Chris, commenting on my last post, asked why FOI requests are treated as ‘Special’. Surely, he suggests, the way that the legislation was drafted, there shouldn’t be any distinction between the requests that we class as ‘FOI’ and other, more routine enquiries?

Chris, you’ve opened a huge can of worms there. Thankfully, I’ve had some help from another FOI Officer – do take a look at their extensive answer in the comments to my last post. I’ll see if I can add some context here.

The truth is, Chris is absolutely right. Section 8 of the FOI Act defines a request as:

“a request which –

(a) is in writing,

(b) states the name of the applicant and an address for correspondence, and

(c) describes the information requested.”

You can see the problem. This definition encompasses pretty much any enquiry that anyone makes to a public body. Even those made by other public bodies. It covers enquiries that are already covered by other legislation. It covers things that the writer never intended in their wildest dreams to be classed as FOI.
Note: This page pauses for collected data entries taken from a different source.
-- ==== Sys2Proof/Safety.lean ====
section
/-! DEFINITION. What holds of the machine in every run: the properties that statements take as premises, and that every step
keeps. -/

namespace Sys2Proof.Machine

/-- A value of XLEN bits (R31). -/
def InWidth (x : Xlen) (v : Word) : Prop := x.trunc v = v

/-- RAM is in canonical form and lists no address outside RAM (R200). -/
structure MemoryOk (s : State) : Prop where
  canonical : Memory.wf s.mem = true
  inside : ∀ c ∈ s.mem, s.cfg.inRam c.1 1 = true

/-- Registers, pc, ip and CSR values have XLEN bits, and the CSR table is in canonical form (R101, R103, R109, R120). -/
structure WidthOk (s : State) : Prop where
  regs : ∀ i : Fin 32, InWidth s.cfg.xlen s.regs[i]
  pc : InWidth s.cfg.xlen s.pc
  ip : InWidth s.cfg.xlen s.ip
  csr : ∀ e ∈ s.csr, InWidth s.cfg.xlen e.2
  csrCanonical : Table.wf 0 s.csr = true

/-- The paging flag follows priv and pt_mode (R108). -/
def PagingOk (s : State) : Prop := s.paging = pagingOf s.priv s.ptMode

/-- One TLB entry for a tag (R230), each inside RAM (R231); while paging is bare each maps its page to itself (R217, R238). -/
structure TlbOk (s : State) : Prop where
  oneEach : s.tlb.Pairwise fun a b => a.tag ≠ b.tag
  inside : ∀ e ∈ s.tlb, s.cfg.inRam (e.ppage * 4096) 4096 = true
  identity : s.paging = .bare → ∀ e ∈ s.tlb, e.ppage = e.tag.vpn

/-- pt_mode and root mirror satp (R107). -/
def SatpMirror (s : State) : Prop :=
  satpMode s.cfg.xlen (s.csrAt kSatp) = some s.ptMode ∧ satpRoot s.cfg.xlen (s.csrAt kSatp) = s.root

/-- The interrupt-pending bits that exist: 1, 3, 5, 7, 9 and 11 (R109). -/
def ipMask : Word := 0xAAA

/-- Every other bit of ip is 0 (R109). -/
def IpOk (s : State) : Prop := s.ip &&& ~~~ipMask = 0

/-- Source ids that are stored exist: pending bits and claims are below N, and `pending[0]` is 0 (R951). -/
structure PlicOk (s : State) : Prop where
  pending : ∀ i, s.plic.isPending i = true → 1 ≤ i ∧ i < s.cfg.plicSources
  claim : ∀ c, s.plic.claimOf c < s.cfg.plicSources

/-- The read-only entries of the reference `CSR_CONFIG` hold their defaults (R130, R660). -/
structure ReadOnlyCsrs (s : State) : Prop where
  misa : s.csrAt (csrKey 3 0x01) = misaValue s.cfg.xlen
  mvendorid : s.csrAt (csrKey 3 0x11) = 0
  marchid : s.csrAt (csrKey 3 0x12) = 0
  mimpid : s.csrAt (csrKey 3 0x13) = 0
  mhartid : s.csrAt (csrKey 3 0x14) = 0

/-- The pc is even (R103). -/
def PcEven (s : State) : Prop := s.pc.getLsbD 0 = false

/-- The CSR bank is the reference one (R130). -/
def ReferenceCsrs (s : State) : Prop := s.cfg.csrConfig = referenceCsrs s.cfg.xlen

end Sys2Proof.Machine
end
What most people responsible for implementing FOI were considering at the start was “how do we avoid unnecessary bureaucracy?”. We don’t want to make it harder for people to get information we already give out. We don’t have any more resources to deal with this legislation. And we really don’t want to annoy colleagues who have established and effective processes in place.

So any enquiries that were already dealt with under existing procedures were left that way. Where authorities thought things through properly, they also made sure that targets for answering correspondence generally were brought into line with FOI (I know of at least one authority that thereby doubled its own targets for answering correspondence, so it wasn’t all bad news).

In addition, we were expected to maintain statistics on the numbers of FOI requests received. In order to report on statistics we had to be clear what we were going to count. Clearly we couldn’t count the ones that were already being dealt with under other procedures as they weren’t being logged with us. Routine enquiries – for published material, for application forms, for details such as opening times – were excluded. What was left was what we now call ‘FOI’. A pretty common definition of these requests used in many authorities is:

  • it mentions FOI or EIR and/or
  • it will be complex to comply with and/or
  • staff are unsure how to deal with it and/or
  • it is for information that wouldn’t normally be disclosed.

You would not believe the hours and days of my life that I have spent arguing with colleagues about whether a piece of correspondence should be classed as ‘FOI’ or not. Never mind the fact that unless they’re planning to withhold the information it really doesn’t matter as long as they answer within 20 working days. Or that if they are planning to withhold it, then it definitely should be dealt with under FOI procedures. It causes real angst to people.

Why? Generally because, rightly or wrongly, people perceive FOI procedures within their authority as more complicated than other processes. In many organisations, a response to a piece of correspondence marked as FOI has to be sent for formal approval. The same enquiry, if not marked FOI, could be answered the same day by the relevant team without such formal approval. So there’s a clamour not to mark requests as FOI if it can possibly be avoided.

It’s an arbitrary distinction to a degree. It’s entirely possible that somebody could ask for an internal review of the response to their enquiry which wasn’t treated as FOI if they weren’t happy with it. It’s equally possible that the team concerned might disclose information that they shouldn’t do because checks weren’t carried out.

I think, unfortunately, it also has a lot to do with how many people in public authorities still see FOI. It is, in their view, still an expensive and time consuming imposition. More bureaucracy. The truth is that the things that public employees hate the most about FOI are, for the most part, not even required by the legislation – just by their own political masters and senior managers.